Bangladesh’s import activity declined in November 2024, reflecting ongoing challenges in the private sector and broader economic uncertainty. Official data indicates that import volumes, measured through the opening of letters of credit (LCs), fell to $5.27 billion in November, down from $5.6 billion in the same month of 2023.
For the July-November period of the fiscal year, the total value of LCs opened for imports declined marginally by less than 1%, amounting to $27.97 billion. Similarly, LC settlements, which reflect actual payments for imports, dropped by over 1%, settling at $27.88 billion, according to Bangladesh Bank data.
Sluggish private-sector credit growth, political unrest, economic challenges have dented imports growth. While overall import volumes have declined, the impact has been uneven across different sectors.
Capital machinery imports fell sharply by 29% to $690 million during the July-November period. Imports of immediate goods dropped by over 12%, amounting to $1.69 billion, indicating reduced manufacturing activity.

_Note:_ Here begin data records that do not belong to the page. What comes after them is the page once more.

/-! ### Ill-formed instructions (03 R77) -/

/-- A negated predicate without a mask. -/
def badPred : Pred := ⟨0, true⟩
/-- For each check of the scalar and control forms a term that it refuses. -/
def illControl : List Instr := [
  .br .uo 1 2 0, .br .always 1 0 0, .br .always 0 1 0, .brS .or_ 1 2 3, .brS .always 0 0 3, .loop false 1 0, .loop true 1 (-1), .loopi false 1 0, .exit badPred, .rdsr 1 0,
  .rdsr 1 0x14, .rdsr 1 0x200, .rdsrV badPred 1 1, .rdsrV {} 1 0x14, .wrsr 0xFF 1, .wrsr 0x115 1, .wrsr 0x116 1, .wrsr 0x117 1, .fmt 8, .fmt 0x80, .fmt 0x800, .fmt 0x080000,
  .scmp .uo false 1 2 (.reg 3), .scmp .always true 1 2 (.reg 3), .sext .n64 1 2, .sext .f32 1 2, .sbfe false 1 2 60 4, .sbfi 1 2 63 1]
theorem test_ill_formed_control : (illControl.all fun i => !i.wf) = true := by decide +kernel
/-- The same of the forms of the vector lanes. -/
def illVector : List Instr := [
  .vadd badPred .n32 1 2 3, .vadd {} .f32 1 2 3, .vsub badPred .n32 1 2 3, .vsub {} .n64 1 2 3, .vmul badPred .n32 1 2 3, .vmul {} .none 1 2 3, .vmulh badPred .n32 1 2 3,
  .vmulh {} .f16 1 2 3, .vmad badPred .n32 1 2 3 4, .vmad {} .bf16 1 2 3 4, .vand badPred 1 2 3, .vor badPred 1 2 3, .vxor badPred 1 2 3, .vshl badPred .n32 1 2 3,
  .vshl {} .i32 1 2 3, .vshr badPred .n32 1 2 3, .vshr {} .i8 1 2 3, .vsra badPred .i32 1 2 3, .vsra {} .n32 1 2 3, .vmin badPred .n32 1 2 3, .vmin {} .f32 1 2 3,
  .vmax badPred .n32 1 2 3, .vmax {} .f32 1 2 3, .vabs badPred .i32 1 2, .vabs {} .n32 1 2, .vneg badPred .i32 1 2, .vneg {} .n32 1 2, .vcmp badPred .eq .n32 1 2 3,
  .vcmp {} .uo .n32 1 2 3, .vcmp {} .eq .n16 1 2 3, .vsel badPred 1 2 3 4, .vmov badPred 1 2, .vli badPred .none 1 0, .vli {} .n64 1 0, .vbcast badPred .none 1 2,
  .vbcast {} .i16 1 2, .vclz badPred .n32 1 2, .vclz {} .i32 1 2, .vpopc badPred .n32 1 2, .vpopc {} .i32 1 2, .vbfe badPred .n32 1 2 0 0, .vbfe {} .n16 1 2 0 0,
  .vfadd badPred .f32 1 2 3, .vfadd {} .n32 1 2 3, .vfsub badPred .f32 1 2 3, .vfsub {} .n32 1 2 3, .vfmul badPred .f32 1 2 3, .vfmul {} .n32 1 2 3, .vfma badPred .f32 1 2 3 4,
  .vfma {} .n32 1 2 3 4, .vfmin badPred .f32 1 2 3, .vfmin {} .n32 1 2 3, .vfmax badPred .f32 1 2 3, .vfmax {} .n32 1 2 3, .vfabs badPred .f32 1 2, .vfabs {} .n32 1 2,
  .vfneg badPred .f32 1 2, .vfneg {} .n32 1 2, .vfcmp badPred .eq .f32 1 2 3, .vfcmp {} .always .f32 1 2 3, .vfcmp {} .eq .n32 1 2 3, .vfcls badPred .f32 1 2, .vfcls {} .n32 1 2,
  .vrcp badPred .f32 1 2, .vrcp {} .n32 1 2, .vrsq badPred .f32 1 2, .vrsq {} .n32 1 2, .vexp2 badPred .f32 1 2, .vexp2 {} .n32 1 2, .vlog2 badPred .f32 1 2, .vlog2 {} .n32 1 2,
  .vqb .f16 1 2 3, .vdqb badPred .fb8 1 2 true, .vdqb {} .f16 1 2 true, .xvStep false 1 253 0, .xvRun true 1 253 0 2]
theorem test_ill_formed_vector : (illVector.all fun i => !i.wf) = true := by decide +kernel
/-- The same of conversions, of forms across lanes and of immediate forms. -/
def illCross : List Instr := [
  .vcvt badPred .n32 .f32 1 2, .vcvt {} .n64 .f32 1 2, .vcvt {} .f32 .none 1 2, .vcvt {} .f32 .f32 1 2, .vpack badPred .f16 .f32 1 2 3,
  .vpack {} .f32 .f16 1 2 3, .vpack {} .n8 .f16 1 2 3, .vunpack badPred .f32 .f16 1 2 true, .vunpack {} .f16 .f32 1 2 true, .shf badPred false 1 2 3 4, .shfUp badPred false 1 2 3 4,
  .shfDn badPred false 1 2 3 4, .shfX badPred false 1 2 3 4, .voteAny badPred false 1 2, .voteAll badPred false 1 2, .voteBal badPred false 1 2,
  .vred badPred false .add .n32 1 2, .vred {} false .add .n8 1 2, .vred {} false .xor .f32 1 2, .vscan badPred false .add .n32 1 2, .vscan {} false .add .n16 1 2,
  .vscan {} false .and .f32 1 2, .vaddImm badPred .n32 1 2 3, .vaddImm {} .f32 1 2 3, .vmulImm badPred .n32 1 2 3, .vmulImm {} .f32 1 2 3, .vandImm badPred 1 2 3,
  .vorImm badPred 1 2 3, .vxorImm badPred 1 2 3, .vshlImm badPred .n32 1 2 3, .vshlImm {} .i32 1 2 3, .vshrImm badPred .n32 1 2 3, .vshrImm {} .i32 1 2 3,
  .vsraImm badPred .i32 1 2 3, .vsraImm {} .n32 1 2 3, .vminImm badPred .n32 1 2 3, .vminImm {} .f32 1 2 3, .vmaxImm badPred .n32 1 2 3, .vmaxImm {} .f32 1 2 3,
  .vcmpImm badPred .eq .n32 1 2 3, .vcmpImm {} .or_ .n32 1 2 3, .vcmpImm {} .eq .n8 1 2 3, .vfaddImm badPred .f32 1 2 3, .vfaddImm {} .n32 1 2 3, .vfmulImm badPred .f32 1 2 3,
  .vfmulImm {} .n32 1 2 3]
theorem test_ill_formed_cross : (illCross.all fun i => !i.wf) = true := by decide +kernel
/-- The same of memory, commands, barriers, the matrix unit and tasks. -/
def illMemory : List Instr := [
  .ld .plain .core .f32 1 2 .none 0, .ld .rel .core .n32 1 2 .none 0, .ld .plain .die .n32 1 2 .none 0, .ld .plain .core .n32 1 2 (.vector 3) 0,
  .st .plain .core .f32 1 2 .none 0, .st .acq .core .n32 1 2 .none 0, .st .plain .pod .n32 1 2 .none 0, .st .plain .core .n32 1 2 (.vector 3) 0,
  .ldc .rel .core 1 2 .none 0, .ldc .plain .quad 1 2 .none 0, .ldc .plain .core 1 2 (.vector 3) 0, .stc .acq .core 1 2 .none 0, .stc .plain .quad 1 2 .none 0,
  .stc .plain .core 1 2 (.vector 3) 0, .ldV badPred .n32 1 2 .none 0, .ldV {} .n64 1 2 .none 0, .stV badPred .n32 1 2 .none 0, .stV {} .n64 1 2 .none 0, .fence .plain .core,
  .cpy ⟨1, .core, 0, 1, 1, 1⟩ 1 2, .cpy ⟨31, .core, 0, 1, 1, 1⟩ 1 2, .cpy2d ⟨1, .core, 0, 1, 1, 1⟩ 1 2, .cpy2d ⟨0, .core, 0, 61, 1, 1⟩ 1 2, .cpyG badPred ⟨0, .core, 0, 1, 1, 1⟩ 1 2,
  .cpyG {} ⟨1, .core, 0, 1, 1, 1⟩ 1 2, .cpyS badPred ⟨0, .core, 0, 1, 1, 1⟩ 1 2, .cpyS {} ⟨31, .core, 0, 1, 1, 1⟩ 1 2, .qfence 1 .core 0 1, .qfence 0 .core 16 1,
  .atm {} .add .plain .core .n16 1 2 .none 3, .atm {} .add .plain .core .n64 1 2 (.vector 3) 3, .atm ⟨1, false⟩ .add .plain .core .n32 1 2 .none 3,
  .atm {} .add .plain .core .n32 64 2 .none 3, .atm {} .add .plain .core .n32 1 2 .none 64, .atm {} .add .plain .die .n32 1 2 .none 3, .atm badPred .add .plain .core .n32 1 2 (.vector 3) 3,
  .atmBinc {} .plain .core .i32 1 2 .none 3, .atmBinc {} .plain .core .n32 64 2 .none 3, .atmBinc {} .plain .die .n32 1 2 .none 3, .atmWinc {} .plain .core .i32 1 2 .none 3,
  .atmWinc {} .plain .core .n32 64 2 .none 3, .atmWinc {} .plain .die .n32 1 2 .none 3, .atmCdec {} .plain .core .n8 1 2 .none, .atmCdec {} .plain .core .n32 64 2 .none,
  .atmCdec {} .plain .die .n32 1 2 .none, .atmFaddl .plain .die 1 2 .none 3, .atmFaddl .plain .core 1 2 (.vector 3) 3, .fat .plain .core .n8 1 2 .none 3,
  .fat .plain .die .n32 1 2 .none 3, .fat .plain .core .n32 1 2 (.vector 3) 3, .redF .acq .core 1 2 .none 3, .redF .plain .die 1 2 .none 3, .redF .plain .core 1 2 (.vector 3) 3,
  .barArr .core 15, .barArr .quad 8, .barArr .die 8, .barArr .pkg 4, .barArr .pod 2, .barWait .core 15, .barWait .pod 2, .bbExp 15 1, .bbArr 1 15, .bbArrDecl 1 15, .bbArrLeave 1 15,
  .bbWait 15 1, .mst true 12 1 2 3, .mzero 12, .mrd .f32 1 12 2 3, .mrd .n32 1 0 2 3, .mrd .f32 255 0 2 3, .mwr .f32 12 1 2 3, .mwr .n32 0 1 2 3, .mwr .i32 0 255 2 3, .mout 1 2 12 3,
  .mmaskTree 12 1 2 3, .spawn badPred 1 2 3 4 16 0, .spawn {} 1 2 3 4 24 0, .spawn {} 1 2 3 4 0 0, .spawn {} 1 2 3 4 256 0, .spawnRec 1 2 8, .tdone badPred, .targ badPred 1 0,
  .targ {} 1 2, .targ {} 1 256, .launch 1 2 3 8, .rinv false false 1 2 3 8 4 5 0]
theorem test_ill_formed_memory : (illMemory.all fun i => !i.wf) = true := by decide +kernel
/-! ### Messages (17 R292, 23 R371) -/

Consumer goods imports declined by more than 3.34% to $2.6 billion, likely due to subdued consumer demand.
In contrast, imports of industrial raw materials increased by 4.8%, reaching $9.8 billion, signaling a potential recovery in the manufacturing sector.
Economic Implications
Dr. M Masrur Reaz, founder and chairman of Policy Exchange of Bangladesh, expressed cautious optimism about the situation. “We expect imports to pick up as the foreign exchange market stabilizes gradually,” he said. With the government removing taxes on essential goods and Ramadan, a peak consumption period, approaching, there is hope for a rebound in import activity.